First, phenotypic expression of RVD varies from asymptomatic, despite abnormalities on diagnostic testing, to obstructive shock. Unfortunately, available prognostic models classify echocardiographic RVD in a binary fashion (present/absent)4,7,10 whereas RVD exists on a continuum. Consequently, RVD is commonly found in acute PE8,10,11 and has been identified in more than half of patients hospitalized with PE referred for echocardiography.8 Existing data do not allow clinicians to judge the clinical impact of the severity of echocardiographic RVD,8 and only the phenotypic expression of refractory hypotension has clear therapeutic implications.6,7

Second, while echocardiographic RVD is associated with short-term mortality,10-12 absolute rates of adverse outcomes are quite low when RVD is identified.
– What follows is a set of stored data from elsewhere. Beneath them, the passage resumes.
/-- R33, R37-R41: a flit in sequence is accepted and moves E on, a packet of one flit waits at its input; a bad one is discarded with one NAK; a NAK and a timeout go back;
and LEND sets the limits of the classes. -/
def LinkFlits : Prop :=
  (∀ (s : State) (n : Nat) (f : Flit), goodFlit s n f → f.seq = (s.link n).expect →
    (f.ftype = 0 → f.first = true → f.last = true → tget 0 (s.link n).rxHeld f.cls < tget 64 (s.link n).rxLimits f.cls →
      ∃ u, exec (.flitReceive n f) s = .next u ∧ (u.link n).expect = (s.link n).expect + 1 ∧ (u.link n).nak = none ∧
        tget [] u.inq n = tget [] s.inq n ++ [Packet.ofFlits [f]] ∧ tget 0 (u.link n).rxHeld f.cls = tget 0 (s.link n).rxHeld f.cls + 1) ∧
    (f.ftype = 1 → ∀ i ∈ ([.flitReceive n f, .lendReceive n f] : List Instr), ∃ u, exec i s = .next u ∧ (u.link n).limits = lendLimits f ∧
      (u.link n).expect = (s.link n).expect + 1)) ∧
  (∀ (s : State) (n : Nat) (f : Flit), n < 6 →
    (s.linkState n ≠ 2 → exec (.flitReceive n f) s = .next s) ∧
    (s.linkState n = 2 → f.crcOk = false → (s.link n).nak.isSome = true → exec (.flitReceive n f) s = .next s) ∧
    (s.linkState n = 2 → f.crcOk = false → (s.link n).nak = none → (s.link n).lending = true → ∃ u, exec (.flitReceive n f) s = .next u ∧
      (u.link n).nakDue = some 0 ∧ (u.link n).expect = (s.link n).expect) ∧
    (s.linkState n = 2 → f.crcOk = false → (s.link n).nak = none → (s.link n).lending = false → ∃ u, exec (.flitReceive n f) s = .next u ∧ (u.link n).nak = some 0 ∧
      (u.link n).expect = (s.link n).expect ∧ (u.link n).nakCount = (s.link n).nakCount + 1)) ∧
  (∀ (s : State) (n : Nat) (f : Flit), goodFlit s n f → f.ftype = 2 →
    let l := (s.link n).applyAck f
    let q := BitVec.ofNat 16 (leNat (f.body.take 2))
    l.replay ≠ [] ∨ l.resend ≠ [] → ∃ u, exec (.nakReceive n f) s = .next u ∧ u.link n = l.goBack q) ∧
  (∀ (s : State) (n : Nat), n < 6 → s.linkState n = 2 →
    (∀ r, (s.link n).nak = some r → exec (.nakResendTimeout n) s = .next (s.sendNak n r)) ∧
    (∀ q, (s.link n).oldest = some q → ∃ u, exec (.goBackTimeout n) s = .next u ∧ u.link n = (s.link n).goBack q ∧
      (u.link n).goSeq = q) ∧
    (lendTable (s.link n).rxCount = none → ∃ u, exec (.lendPeriodEnd n) s = .next u ∧ (u.link n).period = (s.link n).period + 1 ∧
      (u.link n).rxLimits = (s.link n).rxLimits) ∧
    (∀ t, lendTable (s.link n).rxCount = some t → ∃ u, exec (.lendPeriodEnd n) s = .next u ∧ (u.link n).rxLimits = t ∧
      (u.link n).lends = (s.link n).lends ++ [lendFlit (s.link n).period t])) ∧
  ∀ (u t : Tab Nat), lendTable u = some t → ((List.range 8).map (tget 64 t)).sum = 512 ∧ ∀ i < 8, 4 ≤ tget 64 t i

/-- R39, R51, R52: sixteen go-backs and a loss of signal bring a link down with its cause; training is tried 100 ms apart, and ends UP with a fresh link or DOWN. -/
def LinkStates : Prop :=
  ∀ (s : State) (n : Nat), n < 6 →
    (s.linkState n = 2 →
      (16 ≤ (s.link n).goCount ∨ 16 ≤ (s.link n).nakCount → exec (.nakExhausted n) s = .next (s.linkDown n 1)) ∧
      exec (.lossOfSignal n) s = .next (s.linkDown n 2)) ∧
    (∀ d < 4, (s.linkDown n d).linkState n = 0 ∧ (s.linkDown n d).regF (offLinkStat n) 2 2 = d ∧
      (s.linkDown n d).link n = { Link.idle with lastAttempt := (s.link n).lastAttempt, period := (s.link n).period }) ∧
    (s.linkState n = 0 → s.trains n = true →
      ((s.link n).lastAttempt = none → ∃ u, exec (.trainingAttempt n) s = .next u ∧ u.linkState n = 1 ∧ (u.link n).lastAttempt = some s.ccc) ∧
      ∀ c, (s.link n).lastAttempt = some c → (s.ccc - c).toNat < 94000000 → exec (.trainingAttempt n) s = .next s) ∧
    (s.linkState n = 1 →
      (∃ u, exec (.trainingEnd n true) s = .next u ∧ u.linkState n = 2 ∧ u.link n = { Link.idle with lastAttempt := (s.link n).lastAttempt }) ∧
      ∃ u, exec (.trainingEnd n false) s = .next u ∧ u.linkState n = 0)

/-- The link layer. Where it meets them, it rests on the model's own choices: log entries 77, 79, 80 and 113. -/
def Obligations.Links : Prop := LinkFlits ∧ LinkStates

/-- R18, R19, R76, R244, R245: the power limit and its factor, the temperatures that halve it, and the refill of energy budgets. -/
def PowerEvents : Prop :=
  (∀ (s : State) (power : Nat), s.pkg.boot = 1 →
    let l := s.pkg.limit
    (s.pkg.limiting = false → 97 * l < 100 * power → ∃ u, exec (.powerPeriodEnd power) s = .next u ∧ u.pkg.limiting = true ∧ u.pkg.factor = 1024) ∧
    (s.pkg.limiting = false → 100 * power ≤ 97 * l → ∃ u, exec (.powerPeriodEnd power) s = .next u ∧ u.pkg.limiting = false ∧ u.regs = s.regs) ∧
    (s.pkg.limiting = true → 100 * power ≤ 90 * l → 9 ≤ s.pkg.quiet → ∃ u, exec (.powerPeriodEnd power) s = .next u ∧ u.pkg.limiting = false) ∧
    (s.pkg.limiting = true → 90 * l < 100 * power → ∃ u, exec (.powerPeriodEnd power) s = .next u ∧ u.pkg.limiting = true ∧ u.pkg.quiet = 0 ∧
      u.pkg.factor = max 1 (min 1024 (s.pkg.factor * 95 * l / (100 * power))))) ∧
  (∀ (s : State) (d t : Nat),
    (105 ≤ t → ∃ u, exec (.thermalHot d t) s = .next u ∧ u.pkg.hot = true ∧ u.pkg.limit = s.pkg.pkgLimit.toNat / 2 ∧ bit (u.reg offPwrStatus) 1 = true) ∧
    (t < 105 → (∀ e ∈ s.pkg.temps, e.2 < 105) → ∃ u, exec (.thermalHot d t) s = .next u ∧ u.pkg.hot = false ∧ u.pkg.limit = s.pkg.pkgLimit.toNat ∧
      bit (u.reg offPwrStatus) 1 = false) ∧
    (115 ≤ t → ∃ u, exec (.thermalHot d t) s = .next u ∧ u.pkg.thermtrip = true) ∧
    ∃ u, exec (.thermtrip d) s = .next u ∧ u.pkg.thermtrip = true ∧ u.pkg.hot = true) ∧
  (∀ (s : State) (w : BitVec 16),
    (s.pkg.boot = 1 → 600 ≤ w.toNat → w.toNat ≤ 1900 → ∃ u, exec (.pkgLimitWrite w) s = .next u ∧ u.pkg.pkgLimit = w) ∧
    (s.pkg.boot ≠ 1 ∨ w.toNat < 600 ∨ 1900 < w.toNat → exec (.pkgLimitWrite w) s = .next s)) ∧
  ∀ (s : State),
    (s.ccc.toNat % 1024 ≠ 0 → exec .energyRefill s = .next s) ∧
    (s.ccc.toNat % 1024 = 0 → s.pkg.factor ≤ 1024 → ∃ u, exec .energyRefill s = .next u ∧ u.hbm = s.hbm ∧
      ∀ c < 64, (s.ctxExists c = true → u.cxF c cEBUDGET 0 32 = min (s.cxF c cEBUDGET 0 32 + s.cxF c cERATEF 0 24) (s.ceilingOf c)) ∧
        (s.ctxExists c = false → u.cx c cEBUDGET = s.cx c cEBUDGET))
For example, in a study merging multiple prospective cohorts, Becattini et al. demonstrated that RVD diagnosed by echocardiography or CT occurred in 41% of hospitalized patients stratified to low-risk PE by the simplified Pulmonary Embolism Severity Index (sPESI).8 For these patients, the 30-day mortality was 1.2%,8 which approximates the expected mortality from a low-risk sPESI score alone (1.1%).13 Even among intermediate-risk acute PE patients with RVD and/or elevated troponin enrolled in thrombolysis trials, the overall risk of death at 30 days was approximately 2%-3%, irrespective of the treatment arm.5,14,15

Third, RVD identified by echocardiography does not inform or enhance prognostication as compared with cardiac biomarker testing. In a meta-analysis by Sanchez et al., echocardiographic RVD predicted death with a risk ratio of 2.53 (95% CI 1.17-5.50).12 However, both elevated cardiac troponin and brain natriuretic peptide indicated a significantly worse outcome than imaging findings, with risk ratios of 8.3 (95% CI 3.6-19.3) and 9.5 (95% CI 3.2-28.6), respectively.13 More recently, Jiménez derived and validated a multivariable risk prediction model for stable PE.11 In their data, echocardiographic RVD had an unadjusted odds ratio of 2.62 (95% CI 1.54-4.45) for predicting a 30-day complicated course. After multivariable adjustment that included sPESI scores, lower extremity ultrasound results, and cardiac biomarker testing, these odds became insignificant.11 In other words, identifying echocardiographic RVD did not improve prognostication in hemodynamically stable PE patients when other commonly available variables were used.

Finally, in hemodynamically stable patients, echocardiographic RVD might create patient anxiety and cause harm. In a recent retrospective cohort study of 64,037 stable patients with PE, exposure to echocardiography was associated with a five-fold increase in likelihood of having received thrombolysis without any significant differences in risk-adjusted mortality.16 These data suggest that when faced with an abnormal echocardiogram, clinicians and patients may opt for more aggressive, time-sensitive therapies. Basing thrombolysis decisions on echocardiographic RVD potentially subjects patients to harm without decreasing mortality.5,14,15 For example, the PEITHO study, which was the largest randomized trial evaluating thrombolysis in intermediate-risk acute PE, enrolled 1,006 patients and demonstrated that treating 29 intermediate-risk patients with thrombolysis prevented one case of hemodynamic decompensation.5 These benefits were counterbalanced by a number needed to harm of 14 to cause stroke or major bleeding. Ominous echocardiographic findings may also bias clinicians toward more intensive monitoring. Rates of echocardiogram utilization in hemodynamically stable PE are linked to higher rates of ICU admission and longer hospital stays without significant impact on patient outcomes.16

 

 

WHEN ECHOCARDIOGRAPHY MIGHT BE HELPFUL IN HEMODYNAMICALLY STABLE PATIENTS WITH PE

Echocardiography should be used to exclude other causes of hypotension in patients with presumed PE-related shock7,9 and to improve clinicians’ confidence prescribing systemic thrombolytics in the face of hemodynamic instability.6,7 Otherwise, echocardiography should be reserved for highly selected intermediate-risk patients with acute PE. Among patients with intermediate-risk PE, those most likely to decompensate or die typically satisfy all of the following conditions: (1) highest-risk PESI or sPESI scores, (2) elevated natriuretic peptides, (3) elevated troponin, and (4) proximal deep vein thrombosis (DVT) on lower extremity ultrasound.11,13 In such patients, the echocardiogram may reveal a critical “tipping point,” such as a right atrial or ventricular thrombus-in-transit, that may warrant more intensive monitoring and multidisciplinary input into the most appropriate treatment plan.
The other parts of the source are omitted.